Retype every line of the records exactly.

# # # # # # #

-- ==== Sys2Proof/Tests/Slice0.lean ====
section
/-! SUPPORT. The model's own tests: ill-formed terms, decoding of words written out from the tables of 30_encoding.md, one step on
small states with results from 95_test_vectors.md, and states that meet the hypotheses of the statements. A step that polls an
engine reads free bits, so the tests of such a command stop it (a tick's `pause`) before its poll. -/

namespace Sys2Proof.Tests

open Sys2Proof Sys2Proof.Machine

/-! ### Well-formedness: one ill-formed term for each check -/

theorem test_wf_datr_payload : (Instr.datr 0x01).wf = false ∧ (Instr.datr 0x00).wf = true := by decide
theorem test_wf_stsr_payload : (Instr.stsr 0x01).wf = false ∧ (Instr.stsr 0x00).wf = true := by decide
theorem test_wf_source_layer : (Instr.btecopy 0 0 0 1 1 1 0 0 false 0).wf = false
    ∧ (Instr.btecopy 3 0 0 1 1 1 0 0 false 0).wf = false := by decide
theorem test_wf_destination_layer : (Instr.btecopy 1 0 0 1 1 0 0 0 false 0).wf = false
    ∧ (Instr.btecopy 1 0 0 1 1 3 0 0 false 0).wf = false := by decide
theorem test_wf_source_y : (Instr.btecopy 1 0 0x8000 1 1 2 0 0 false 0).wf = false
    ∧ (Instr.btecopy 1 0 0x7FFF 1 1 2 0 0 false 0).wf = true := by decide
theorem test_wf_destination_y : (Instr.btecopy 1 0 0 1 1 2 0 0x8000 false 0).wf = false
    ∧ (Instr.btecopy 1 0 0 1 1 2 0 0x7FFF false 0).wf = true := by decide

/-! ### Decoding: words written out from rules R91, R100, R101, R102, R107 and R110 -/

theorem test_decode_frames :
    decodeWhole .frame16 [0b1000_0000, 0x90] = .ok (.cmdw 0x90) ∧ decodeWhole .frame16 [0b0000_0000, 0x0A] = .ok (.datw 0x0A)
      ∧ decodeWhole .frame16 [0b0100_0000, 0x00] = .ok (.datr 0) ∧ decodeWhole .frame16 [0b1100_0000, 0x00] = .ok (.stsr 0) := by
  decide
theorem test_decode_drawing_triggers :
    decodeWhole .dcr8 [0x80 ||| 0x00] = .ok .tLine ∧ decodeWhole .dcr8 [0x80 ||| 0x10] = .ok .tRect
      ∧ decodeWhole .dcr8 [0x80 ||| 0x30] = .ok .tFrect ∧ decodeWhole .dcr8 [0x80 ||| 0x01] = .ok .tTri
      ∧ decodeWhole .dcr8 [0x80 ||| 0x21] = .ok .tFtri ∧ decodeWhole .dcr8 [0x40 ||| 0x00] = .ok .tCirc
      ∧ decodeWhole .dcr8 [0x40 ||| 0x20] = .ok .tFcirc := by decide
theorem test_decode_bte_and_power :
    decodeWhole .bterop8 [0xC2] = .ok .bMove ∧ decodeWhole .bterop8 [0xC5] = .ok .bTmove
      ∧ decodeWhole .btestart8 [0x80] = .ok .bStart ∧ decodeWhole .pwr8 [0x80] = .ok .pwrOn := by decide
theorem test_decode_register_commands :
    decodeWhole .seqcmd [0x01, 0x91] = .ok (.wrcmd 0x91) ∧ decodeWhole .seqcmd [0x02, 0x0A] = .ok (.wrdata 0x0A)
      ∧ decodeWhole .seqcmd [0x03] = .ok .rddata ∧ decodeWhole .seqcmd [0x04] = .ok .rdstatus
      ∧ decodeWhole .seqcmd [0x05, 0x90, 0xB0] = .ok (.wrreg 0x90 0xB0) ∧ decodeWhole .seqcmd [0x06, 0x90] = .ok (.rdreg 0x90)
      ∧ decodeWhole .seqcmd [0x07, 0x91, 0x92, 0xF4, 0x01] = .ok (.wr16 0x91 0x92 0x01F4)
      ∧ decodeWhole .seqcmd [0x08, 0x91, 0x92] = .ok (.rd16 0x91 0x92) := by decide
theorem test_decode_init : decodeWhole .seqcmd [0x10, 0xE0, 0x01, 0x10, 0x01, 0x10] = .ok (.init 480 272 16) := by decide
theorem test_decode_two_point :
    decodeWhole .seqcmd [0x20, 0, 0, 0, 0, 0xDF, 0x01, 0x0F, 0x01, 0x1F, 0x00] = .ok (.line 0 0 479 271 0x001F)
      ∧ decodeWhole .seqcmd [0x21, 10, 0, 11, 0, 50, 0, 51, 0, 0xFF, 0xFF] = .ok (.rect 10 11 50 51 0xFFFF)
      ∧ decodeWhole .seqcmd [0x22, 10, 0, 10, 0, 50, 0, 50, 0, 0x00, 0xF8] = .ok (.frect 10 10 50 50 0xF800) := by decide
theorem test_decode_three_point :
    decodeWhole .seqcmd [0x23, 1, 0, 2, 0, 3, 0, 4, 0, 5, 0, 6, 0, 0xE0, 0x07] = .ok (.tri 1 2 3 4 5 6 0x07E0)
      ∧ decodeWhole .seqcmd [0x24, 1, 0, 2, 0, 3, 0, 4, 0, 5, 0, 6, 0, 0xE0, 0x07] = .ok (.ftri 1 2 3 4 5 6 0x07E0) := by decide
theorem test_decode_circle :
    decodeWhole .seqcmd [0x25, 100, 0, 101, 0, 20, 0x00, 0xF8] = .ok (.circ 100 101 20 0xF800)
      ∧ decodeWhole .seqcmd [0x26, 100, 0, 101, 0, 20, 0x00, 0xF8] = .ok (.fcirc 100 101 20 0xF800) := by decide
theorem test_decode_copy :
    decodeWhole .seqcmd [0x30, 2, 1, 0, 2, 0, 100, 0, 50, 0, 1, 20, 0, 30, 0, 1, 0x1F, 0xF8]
      = .ok (.btecopy 2 1 2 100 50 1 20 30 true 0xF81F) := by decide
theorem test_decode_rejects :
    decodeWhole .frame16 [0x20, 0x00] = .error (.undefinedFrameOpcode 0x20) ∧ decodeWhole .frame16 [0x80] = .error .truncated
      ∧ decodeWhole .frame16 [0x80, 0x90, 0x00] = .error .trailingBytes
      ∧ decodeWhole .dcr8 [0xC0] = .error (.undefinedTrigger 0xC0) ∧ decodeWhole .bterop8 [0xC3] = .error (.undefinedOperation 0xC3)
      ∧ decodeWhole .btestart8 [0x81] = .error (.undefinedStart 0x81) ∧ decodeWhole .pwr8 [0x01] = .error (.undefinedPower 0x01)
      ∧ decodeWhole .seqcmd [0x09] = .error (.undefinedCommand 0x09) := by decide
theorem test_decode_rejects_reserved_bits :
    decodeWhole .seqcmd [0x30, 4, 1, 0, 2, 0, 100, 0, 50, 0, 1, 20, 0, 30, 0, 1, 0x1F, 0xF8] = .error .reservedOperandBits := by
  decide
/-- Words as spec/opcode_table.json numbers them. -/
theorem test_decode_table_words :
    decodeTableWord 16 0x8090 = some (.cmdw 0x90) ∧ decodeTableWord 16 0xC000 = some (.stsr 0) ∧ decodeTableWord 8 0xB0 = some .tFrect
      ∧ decodeTableWord 8 0x40 = some .tCirc ∧ decodeTableWord 8 0xC5 = some .bTmove
      ∧ decodeTableWord 8 0x10 = some (.init 0 0 0) ∧ decodeTableWord 8 0x30 = some (.btecopy 0 0 0 0 0 0 0 0 false 0)
      ∧ decodeTableWord 8 0xFF = none := by decide

/-! ### Small states -/

/-- An idle, awake device with some registers known. -/
def dev : Dev where
  cur := .known 0x91
  mem := [(0x01, 0x80), (0x50, 0x00), (0x51, 0xC2), (0x5C, 0x64), (0x5D, 0x00), (0x5E, 0x00), (0x5F, 0x01), (0x91, 0x0A)]
  drawBusy := .known false
  circBusy := .known false
  bteBusy := .known false
  oplog := []
  rstIfUnk := .known false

# # # # # # #

* Exercise output:
-- ==== Sys2Proof/Tests/Slice0.lean ====
section
/-! SUPPORT. The model's own tests: ill-formed terms, decoding of words written out from the tables of 30_encoding.md, one step on
small states with results from 95_test_vectors.md, and states that meet the hypotheses of the statements. A step that polls an
engine reads free bits, so the tests of such a command stop it (a tick's `pause`) before its poll. -/

namespace Sys2Proof.Tests

open Sys2Proof Sys2Proof.Machine

/-! ### Well-formedness: one ill-formed term for each check -/

theorem test_wf_datr_payload : (Instr.datr 0x01).wf = false ∧ (Instr.datr 0x00).wf = true := by decide
theorem test_wf_stsr_payload : (Instr.stsr 0x01).wf = false ∧ (Instr.stsr 0x00).wf = true := by decide
theorem test_wf_source_layer : (Instr.btecopy 0 0 0 1 1 1 0 0 false 0).wf = false
    ∧ (Instr.btecopy 3 0 0 1 1 1 0 0 false 0).wf = false := by decide
theorem test_wf_destination_layer : (Instr.btecopy 1 0 0 1 1 0 0 0 false 0).wf = false
    ∧ (Instr.btecopy 1 0 0 1 1 3 0 0 false 0).wf = false := by decide
theorem test_wf_source_y : (Instr.btecopy 1 0 0x8000 1 1 2 0 0 false 0).wf = false
    ∧ (Instr.btecopy 1 0 0x7FFF 1 1 2 0 0 false 0).wf = true := by decide
theorem test_wf_destination_y : (Instr.btecopy 1 0 0 1 1 2 0 0x8000 false 0).wf = false
    ∧ (Instr.btecopy 1 0 0 1 1 2 0 0x7FFF false 0).wf = true := by decide

/-! ### Decoding: words written out from rules R91, R100, R101, R102, R107 and R110 -/

theorem test_decode_frames :
    decodeWhole .frame16 [0b1000_0000, 0x90] = .ok (.cmdw 0x90) ∧ decodeWhole .frame16 [0b0000_0000, 0x0A] = .ok (.datw 0x0A)
      ∧ decodeWhole .frame16 [0b0100_0000, 0x00] = .ok (.datr 0) ∧ decodeWhole .frame16 [0b1100_0000, 0x00] = .ok (.stsr 0) := by
  decide
theorem test_decode_drawing_triggers :
    decodeWhole .dcr8 [0x80 ||| 0x00] = .ok .tLine ∧ decodeWhole .dcr8 [0x80 ||| 0x10] = .ok .tRect
      ∧ decodeWhole .dcr8 [0x80 ||| 0x30] = .ok .tFrect ∧ decodeWhole .dcr8 [0x80 ||| 0x01] = .ok .tTri
      ∧ decodeWhole .dcr8 [0x80 ||| 0x21] = .ok .tFtri ∧ decodeWhole .dcr8 [0x40 ||| 0x00] = .ok .tCirc
      ∧ decodeWhole .dcr8 [0x40 ||| 0x20] = .ok .tFcirc := by decide
theorem test_decode_bte_and_power :
    decodeWhole .bterop8 [0xC2] = .ok .bMove ∧ decodeWhole .bterop8 [0xC5] = .ok .bTmove
      ∧ decodeWhole .btestart8 [0x80] = .ok .bStart ∧ decodeWhole .pwr8 [0x80] = .ok .pwrOn := by decide
theorem test_decode_register_commands :
    decodeWhole .seqcmd [0x01, 0x91] = .ok (.wrcmd 0x91) ∧ decodeWhole .seqcmd [0x02, 0x0A] = .ok (.wrdata 0x0A)
      ∧ decodeWhole .seqcmd [0x03] = .ok .rddata ∧ decodeWhole .seqcmd [0x04] = .ok .rdstatus
      ∧ decodeWhole .seqcmd [0x05, 0x90, 0xB0] = .ok (.wrreg 0x90 0xB0) ∧ decodeWhole .seqcmd [0x06, 0x90] = .ok (.rdreg 0x90)
      ∧ decodeWhole .seqcmd [0x07, 0x91, 0x92, 0xF4, 0x01] = .ok (.wr16 0x91 0x92 0x01F4)
      ∧ decodeWhole .seqcmd [0x08, 0x91, 0x92] = .ok (.rd16 0x91 0x92) := by decide
theorem test_decode_init : decodeWhole .seqcmd [0x10, 0xE0, 0x01, 0x10, 0x01, 0x10] = .ok (.init 480 272 16) := by decide
theorem test_decode_two_point :
    decodeWhole .seqcmd [0x20, 0, 0, 0, 0, 0xDF, 0x01, 0x0F, 0x01, 0x1F, 0x00] = .ok (.line 0 0 479 271 0x001F)
      ∧ decodeWhole .seqcmd [0x21, 10, 0, 11, 0, 50, 0, 51, 0, 0xFF, 0xFF] = .ok (.rect 10 11 50 51 0xFFFF)
      ∧ decodeWhole .seqcmd [0x22, 10, 0, 10, 0, 50, 0, 50, 0, 0x00, 0xF8] = .ok (.frect 10 10 50 50 0xF800) := by decide
theorem test_decode_three_point :
    decodeWhole .seqcmd [0x23, 1, 0, 2, 0, 3, 0, 4, 0, 5, 0, 6, 0, 0xE0, 0x07] = .ok (.tri 1 2 3 4 5 6 0x07E0)
      ∧ decodeWhole .seqcmd [0x24, 1, 0, 2, 0, 3, 0, 4, 0, 5, 0, 6, 0, 0xE0, 0x07] = .ok (.ftri 1 2 3 4 5 6 0x07E0) := by decide
theorem test_decode_circle :
    decodeWhole .seqcmd [0x25, 100, 0, 101, 0, 20, 0x00, 0xF8] = .ok (.circ 100 101 20 0xF800)
      ∧ decodeWhole .seqcmd [0x26, 100, 0, 101, 0, 20, 0x00, 0xF8] = .ok (.fcirc 100 101 20 0xF800) := by decide
theorem test_decode_copy :
    decodeWhole .seqcmd [0x30, 2, 1, 0, 2, 0, 100, 0, 50, 0, 1, 20, 0, 30, 0, 1, 0x1F, 0xF8]
      = .ok (.btecopy 2 1 2 100 50 1 20 30 true 0xF81F) := by decide
theorem test_decode_rejects :
    decodeWhole .frame16 [0x20, 0x00] = .error (.undefinedFrameOpcode 0x20) ∧ decodeWhole .frame16 [0x80] = .error .truncated
      ∧ decodeWhole .frame16 [0x80, 0x90, 0x00] = .error .trailingBytes
      ∧ decodeWhole .dcr8 [0xC0] = .error (.undefinedTrigger 0xC0) ∧ decodeWhole .bterop8 [0xC3] = .error (.undefinedOperation 0xC3)
      ∧ decodeWhole .btestart8 [0x81] = .error (.undefinedStart 0x81) ∧ decodeWhole .pwr8 [0x01] = .error (.undefinedPower 0x01)
      ∧ decodeWhole .seqcmd [0x09] = .error (.undefinedCommand 0x09) := by decide
theorem test_decode_rejects_reserved_bits :
    decodeWhole .seqcmd [0x30, 4, 1, 0, 2, 0, 100, 0, 50, 0, 1, 20, 0, 30, 0, 1, 0x1F, 0xF8] = .error .reservedOperandBits := by
  decide
/-- Words as spec/opcode_table.json numbers them. -/
theorem test_decode_table_words :
    decodeTableWord 16 0x8090 = some (.cmdw 0x90) ∧ decodeTableWord 16 0xC000 = some (.stsr 0) ∧ decodeTableWord 8 0xB0 = some .tFrect
      ∧ decodeTableWord 8 0x40 = some .tCirc ∧ decodeTableWord 8 0xC5 = some .bTmove
      ∧ decodeTableWord 8 0x10 = some (.init 0 0 0) ∧ decodeTableWord 8 0x30 = some (.btecopy 0 0 0 0 0 0 0 0 false 0)
      ∧ decodeTableWord 8 0xFF = none := by decide

/-! ### Small states -/

/-- An idle, awake device with some registers known. -/
def dev : Dev where
  cur := .known 0x91
  mem := [(0x01, 0x80), (0x50, 0x00), (0x51, 0xC2), (0x5C, 0x64), (0x5D, 0x00), (0x5E, 0x00), (0x5F, 0x01), (0x91, 0x0A)]
  drawBusy := .known false
  circBusy := .known false
  bteBusy := .known false
  oplog := []
  rstIfUnk := .known false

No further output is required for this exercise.